**Work instructions**
Where the records below show a line containing "(setServiceFlags s f).after = s.after := rfl", start copying; end with the line containing "(setServiceFlags s f).inbox = s.inbox := rfl", and copy it too.

:::

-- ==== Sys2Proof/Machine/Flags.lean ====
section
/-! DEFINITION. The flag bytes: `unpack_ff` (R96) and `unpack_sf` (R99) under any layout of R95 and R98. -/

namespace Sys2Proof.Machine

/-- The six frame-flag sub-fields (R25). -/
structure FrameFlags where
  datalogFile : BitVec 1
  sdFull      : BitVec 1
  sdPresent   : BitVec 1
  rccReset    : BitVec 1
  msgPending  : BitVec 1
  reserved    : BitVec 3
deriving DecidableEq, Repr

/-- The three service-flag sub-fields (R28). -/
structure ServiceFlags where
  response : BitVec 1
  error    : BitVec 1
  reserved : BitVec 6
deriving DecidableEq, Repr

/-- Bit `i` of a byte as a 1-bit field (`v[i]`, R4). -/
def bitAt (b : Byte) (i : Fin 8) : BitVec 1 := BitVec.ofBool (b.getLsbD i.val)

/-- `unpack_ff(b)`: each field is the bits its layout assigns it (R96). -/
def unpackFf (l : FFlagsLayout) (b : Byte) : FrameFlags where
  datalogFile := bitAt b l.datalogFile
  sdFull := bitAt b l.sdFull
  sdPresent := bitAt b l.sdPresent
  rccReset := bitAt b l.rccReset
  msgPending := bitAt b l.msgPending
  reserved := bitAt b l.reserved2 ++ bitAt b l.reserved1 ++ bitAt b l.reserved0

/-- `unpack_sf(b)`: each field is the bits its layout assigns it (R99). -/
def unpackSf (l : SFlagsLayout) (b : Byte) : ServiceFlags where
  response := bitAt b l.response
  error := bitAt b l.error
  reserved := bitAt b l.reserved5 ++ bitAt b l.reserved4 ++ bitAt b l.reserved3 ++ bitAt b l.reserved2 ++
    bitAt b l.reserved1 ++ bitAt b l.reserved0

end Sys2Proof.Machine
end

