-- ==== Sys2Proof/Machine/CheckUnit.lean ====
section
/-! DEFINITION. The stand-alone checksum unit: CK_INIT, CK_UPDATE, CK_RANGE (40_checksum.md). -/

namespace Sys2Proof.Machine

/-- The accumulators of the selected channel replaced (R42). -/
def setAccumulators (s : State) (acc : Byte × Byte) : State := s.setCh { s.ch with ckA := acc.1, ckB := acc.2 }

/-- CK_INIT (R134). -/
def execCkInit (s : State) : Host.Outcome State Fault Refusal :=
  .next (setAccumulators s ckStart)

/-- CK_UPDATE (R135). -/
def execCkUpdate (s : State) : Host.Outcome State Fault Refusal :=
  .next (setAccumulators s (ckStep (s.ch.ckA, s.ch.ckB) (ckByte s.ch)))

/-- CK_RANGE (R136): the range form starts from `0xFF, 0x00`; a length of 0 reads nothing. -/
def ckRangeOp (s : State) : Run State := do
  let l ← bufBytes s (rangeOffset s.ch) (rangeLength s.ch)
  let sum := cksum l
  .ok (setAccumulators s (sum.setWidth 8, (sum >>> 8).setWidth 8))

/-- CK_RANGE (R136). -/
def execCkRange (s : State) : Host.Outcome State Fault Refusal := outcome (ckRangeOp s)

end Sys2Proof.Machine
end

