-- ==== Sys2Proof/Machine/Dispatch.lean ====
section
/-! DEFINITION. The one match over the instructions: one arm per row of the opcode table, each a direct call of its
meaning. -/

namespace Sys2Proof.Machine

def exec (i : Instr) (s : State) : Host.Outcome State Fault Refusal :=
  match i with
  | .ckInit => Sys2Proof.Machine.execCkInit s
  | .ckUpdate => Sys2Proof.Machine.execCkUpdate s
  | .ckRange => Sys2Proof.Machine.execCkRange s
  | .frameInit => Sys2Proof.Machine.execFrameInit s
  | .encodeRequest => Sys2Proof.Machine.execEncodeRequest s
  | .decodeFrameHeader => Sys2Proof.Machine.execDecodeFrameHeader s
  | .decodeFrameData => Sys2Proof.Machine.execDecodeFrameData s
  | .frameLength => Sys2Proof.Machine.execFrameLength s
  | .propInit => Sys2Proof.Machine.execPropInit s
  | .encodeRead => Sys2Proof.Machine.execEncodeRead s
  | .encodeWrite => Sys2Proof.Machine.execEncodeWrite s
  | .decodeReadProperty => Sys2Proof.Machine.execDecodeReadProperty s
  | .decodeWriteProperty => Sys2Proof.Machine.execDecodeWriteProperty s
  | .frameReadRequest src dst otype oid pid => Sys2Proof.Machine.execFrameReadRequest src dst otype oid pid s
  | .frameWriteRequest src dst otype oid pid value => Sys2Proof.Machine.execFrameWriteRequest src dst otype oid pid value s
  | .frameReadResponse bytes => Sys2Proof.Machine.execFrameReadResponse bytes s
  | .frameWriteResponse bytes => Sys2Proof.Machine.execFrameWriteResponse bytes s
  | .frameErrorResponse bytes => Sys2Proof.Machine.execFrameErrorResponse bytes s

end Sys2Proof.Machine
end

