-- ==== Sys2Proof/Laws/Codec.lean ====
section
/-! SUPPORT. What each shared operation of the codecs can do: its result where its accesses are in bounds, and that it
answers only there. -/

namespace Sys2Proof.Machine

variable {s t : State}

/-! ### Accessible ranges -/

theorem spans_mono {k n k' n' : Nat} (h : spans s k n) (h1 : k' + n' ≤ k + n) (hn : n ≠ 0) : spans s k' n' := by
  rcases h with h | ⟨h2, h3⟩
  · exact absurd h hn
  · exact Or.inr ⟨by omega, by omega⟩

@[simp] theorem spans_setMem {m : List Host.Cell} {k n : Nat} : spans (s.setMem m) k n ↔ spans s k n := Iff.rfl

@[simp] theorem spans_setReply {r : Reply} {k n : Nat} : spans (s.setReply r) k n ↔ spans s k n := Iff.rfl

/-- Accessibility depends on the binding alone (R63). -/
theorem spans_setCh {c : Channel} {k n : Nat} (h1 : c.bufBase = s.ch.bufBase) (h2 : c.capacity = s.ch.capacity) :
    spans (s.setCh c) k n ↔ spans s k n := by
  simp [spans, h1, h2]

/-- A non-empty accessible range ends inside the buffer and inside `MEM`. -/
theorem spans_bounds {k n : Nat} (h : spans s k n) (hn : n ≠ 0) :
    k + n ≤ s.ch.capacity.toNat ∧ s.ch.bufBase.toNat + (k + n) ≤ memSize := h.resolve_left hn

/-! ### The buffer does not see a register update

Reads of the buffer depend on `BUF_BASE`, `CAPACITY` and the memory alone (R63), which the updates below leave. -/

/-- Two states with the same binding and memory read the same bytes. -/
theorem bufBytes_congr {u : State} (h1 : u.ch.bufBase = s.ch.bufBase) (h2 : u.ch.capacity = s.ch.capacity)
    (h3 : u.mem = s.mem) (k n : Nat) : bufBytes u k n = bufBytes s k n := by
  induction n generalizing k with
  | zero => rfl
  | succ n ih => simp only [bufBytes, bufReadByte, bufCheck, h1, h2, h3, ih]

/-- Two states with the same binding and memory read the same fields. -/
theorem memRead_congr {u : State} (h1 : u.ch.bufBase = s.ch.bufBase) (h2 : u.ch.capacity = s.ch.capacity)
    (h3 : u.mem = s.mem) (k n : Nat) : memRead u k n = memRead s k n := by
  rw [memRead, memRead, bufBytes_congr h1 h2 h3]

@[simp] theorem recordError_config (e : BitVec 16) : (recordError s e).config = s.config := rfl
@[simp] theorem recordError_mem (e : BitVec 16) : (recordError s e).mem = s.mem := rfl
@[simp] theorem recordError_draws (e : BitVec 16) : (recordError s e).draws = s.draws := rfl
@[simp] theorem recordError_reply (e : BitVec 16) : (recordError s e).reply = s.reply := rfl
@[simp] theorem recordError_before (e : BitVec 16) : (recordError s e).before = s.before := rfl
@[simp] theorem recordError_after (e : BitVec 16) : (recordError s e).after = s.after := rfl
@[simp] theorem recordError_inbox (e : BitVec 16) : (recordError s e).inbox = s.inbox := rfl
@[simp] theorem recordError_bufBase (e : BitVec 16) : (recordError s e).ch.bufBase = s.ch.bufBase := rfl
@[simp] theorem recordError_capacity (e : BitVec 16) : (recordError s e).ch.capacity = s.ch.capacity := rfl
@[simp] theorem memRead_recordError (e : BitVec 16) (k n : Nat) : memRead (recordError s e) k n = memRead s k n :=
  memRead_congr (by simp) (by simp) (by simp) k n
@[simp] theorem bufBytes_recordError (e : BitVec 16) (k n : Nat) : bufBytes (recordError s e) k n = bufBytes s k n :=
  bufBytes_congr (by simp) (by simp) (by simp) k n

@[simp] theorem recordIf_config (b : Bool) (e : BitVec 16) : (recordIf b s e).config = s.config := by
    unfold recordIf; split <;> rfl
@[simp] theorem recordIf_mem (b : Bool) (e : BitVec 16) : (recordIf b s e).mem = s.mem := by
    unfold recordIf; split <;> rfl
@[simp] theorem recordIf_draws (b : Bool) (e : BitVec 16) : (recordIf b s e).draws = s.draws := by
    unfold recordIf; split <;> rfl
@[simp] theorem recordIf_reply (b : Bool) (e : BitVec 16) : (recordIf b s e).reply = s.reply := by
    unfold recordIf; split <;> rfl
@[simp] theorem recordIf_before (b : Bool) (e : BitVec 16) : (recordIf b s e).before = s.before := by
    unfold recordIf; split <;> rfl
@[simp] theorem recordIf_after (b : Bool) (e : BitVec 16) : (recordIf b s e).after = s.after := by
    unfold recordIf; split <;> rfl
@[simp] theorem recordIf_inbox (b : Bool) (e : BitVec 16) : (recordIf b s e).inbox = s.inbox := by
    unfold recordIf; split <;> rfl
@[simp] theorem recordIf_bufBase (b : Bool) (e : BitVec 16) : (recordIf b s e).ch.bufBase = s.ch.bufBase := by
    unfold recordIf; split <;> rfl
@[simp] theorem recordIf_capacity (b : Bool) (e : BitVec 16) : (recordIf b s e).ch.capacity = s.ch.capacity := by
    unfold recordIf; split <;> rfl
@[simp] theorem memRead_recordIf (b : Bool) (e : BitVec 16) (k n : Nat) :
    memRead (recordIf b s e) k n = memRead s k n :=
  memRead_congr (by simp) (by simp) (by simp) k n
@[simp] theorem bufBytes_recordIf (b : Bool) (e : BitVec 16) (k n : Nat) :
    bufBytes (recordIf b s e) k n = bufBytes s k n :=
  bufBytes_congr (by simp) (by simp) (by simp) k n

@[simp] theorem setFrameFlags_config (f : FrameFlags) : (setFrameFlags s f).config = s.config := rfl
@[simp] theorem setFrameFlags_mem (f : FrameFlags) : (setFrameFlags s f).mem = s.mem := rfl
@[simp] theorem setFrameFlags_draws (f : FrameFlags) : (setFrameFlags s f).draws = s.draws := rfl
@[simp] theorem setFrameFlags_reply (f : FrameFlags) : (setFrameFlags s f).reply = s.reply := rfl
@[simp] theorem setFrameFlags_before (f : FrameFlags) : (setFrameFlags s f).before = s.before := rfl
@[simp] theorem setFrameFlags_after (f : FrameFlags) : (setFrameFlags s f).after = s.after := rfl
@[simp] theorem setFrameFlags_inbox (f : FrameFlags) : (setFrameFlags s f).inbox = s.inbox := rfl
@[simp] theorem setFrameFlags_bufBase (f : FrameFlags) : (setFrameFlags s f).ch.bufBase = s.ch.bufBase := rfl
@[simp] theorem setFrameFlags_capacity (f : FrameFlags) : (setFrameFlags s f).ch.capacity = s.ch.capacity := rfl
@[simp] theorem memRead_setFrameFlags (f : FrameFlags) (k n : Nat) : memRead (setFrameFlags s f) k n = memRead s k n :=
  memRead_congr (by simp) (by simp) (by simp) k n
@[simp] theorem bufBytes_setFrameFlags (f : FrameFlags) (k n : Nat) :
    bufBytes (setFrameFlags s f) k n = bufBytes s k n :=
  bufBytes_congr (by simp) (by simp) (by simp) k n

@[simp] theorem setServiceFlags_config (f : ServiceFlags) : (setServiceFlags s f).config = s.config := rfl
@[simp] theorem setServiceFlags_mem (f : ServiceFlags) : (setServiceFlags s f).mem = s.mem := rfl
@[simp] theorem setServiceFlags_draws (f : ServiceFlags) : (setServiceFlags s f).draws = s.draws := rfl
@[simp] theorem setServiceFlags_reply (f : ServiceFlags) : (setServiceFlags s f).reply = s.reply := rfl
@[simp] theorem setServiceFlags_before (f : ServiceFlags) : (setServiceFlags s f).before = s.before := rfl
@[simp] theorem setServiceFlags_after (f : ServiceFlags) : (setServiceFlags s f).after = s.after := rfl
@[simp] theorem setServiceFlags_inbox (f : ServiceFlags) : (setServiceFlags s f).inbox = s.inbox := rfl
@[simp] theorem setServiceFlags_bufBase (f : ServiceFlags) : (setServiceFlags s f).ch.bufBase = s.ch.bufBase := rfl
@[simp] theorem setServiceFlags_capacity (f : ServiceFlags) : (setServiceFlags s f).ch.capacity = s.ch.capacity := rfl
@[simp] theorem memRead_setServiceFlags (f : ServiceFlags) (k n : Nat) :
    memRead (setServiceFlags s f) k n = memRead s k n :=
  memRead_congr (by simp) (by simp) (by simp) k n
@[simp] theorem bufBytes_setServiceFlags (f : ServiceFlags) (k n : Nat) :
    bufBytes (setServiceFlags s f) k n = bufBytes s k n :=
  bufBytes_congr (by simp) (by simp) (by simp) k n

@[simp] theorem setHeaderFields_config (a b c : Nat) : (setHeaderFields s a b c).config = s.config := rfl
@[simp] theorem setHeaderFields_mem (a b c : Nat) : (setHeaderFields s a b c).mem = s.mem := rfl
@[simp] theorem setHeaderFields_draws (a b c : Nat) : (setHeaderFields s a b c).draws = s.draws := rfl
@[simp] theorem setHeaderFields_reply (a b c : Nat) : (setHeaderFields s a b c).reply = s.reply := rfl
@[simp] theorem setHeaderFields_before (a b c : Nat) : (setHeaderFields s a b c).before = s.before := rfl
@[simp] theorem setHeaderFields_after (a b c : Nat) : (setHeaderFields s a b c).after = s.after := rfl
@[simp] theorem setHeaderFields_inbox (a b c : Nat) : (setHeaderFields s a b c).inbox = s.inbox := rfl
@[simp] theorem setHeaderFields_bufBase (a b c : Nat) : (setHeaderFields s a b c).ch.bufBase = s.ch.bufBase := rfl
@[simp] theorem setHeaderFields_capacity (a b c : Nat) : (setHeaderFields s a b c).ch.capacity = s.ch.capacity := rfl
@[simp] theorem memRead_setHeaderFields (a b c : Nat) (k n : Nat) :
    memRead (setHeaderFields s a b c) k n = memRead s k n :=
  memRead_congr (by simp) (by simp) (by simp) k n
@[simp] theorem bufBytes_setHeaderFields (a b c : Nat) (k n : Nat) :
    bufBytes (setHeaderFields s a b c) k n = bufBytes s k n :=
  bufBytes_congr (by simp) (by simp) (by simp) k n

:::

**Task result**
@[simp] theorem setServiceFlags_after (f : ServiceFlags) : (setServiceFlags s f).after = s.after := rfl
@[simp] theorem setServiceFlags_inbox (f : ServiceFlags) : (setServiceFlags s f).inbox = s.inbox := rfl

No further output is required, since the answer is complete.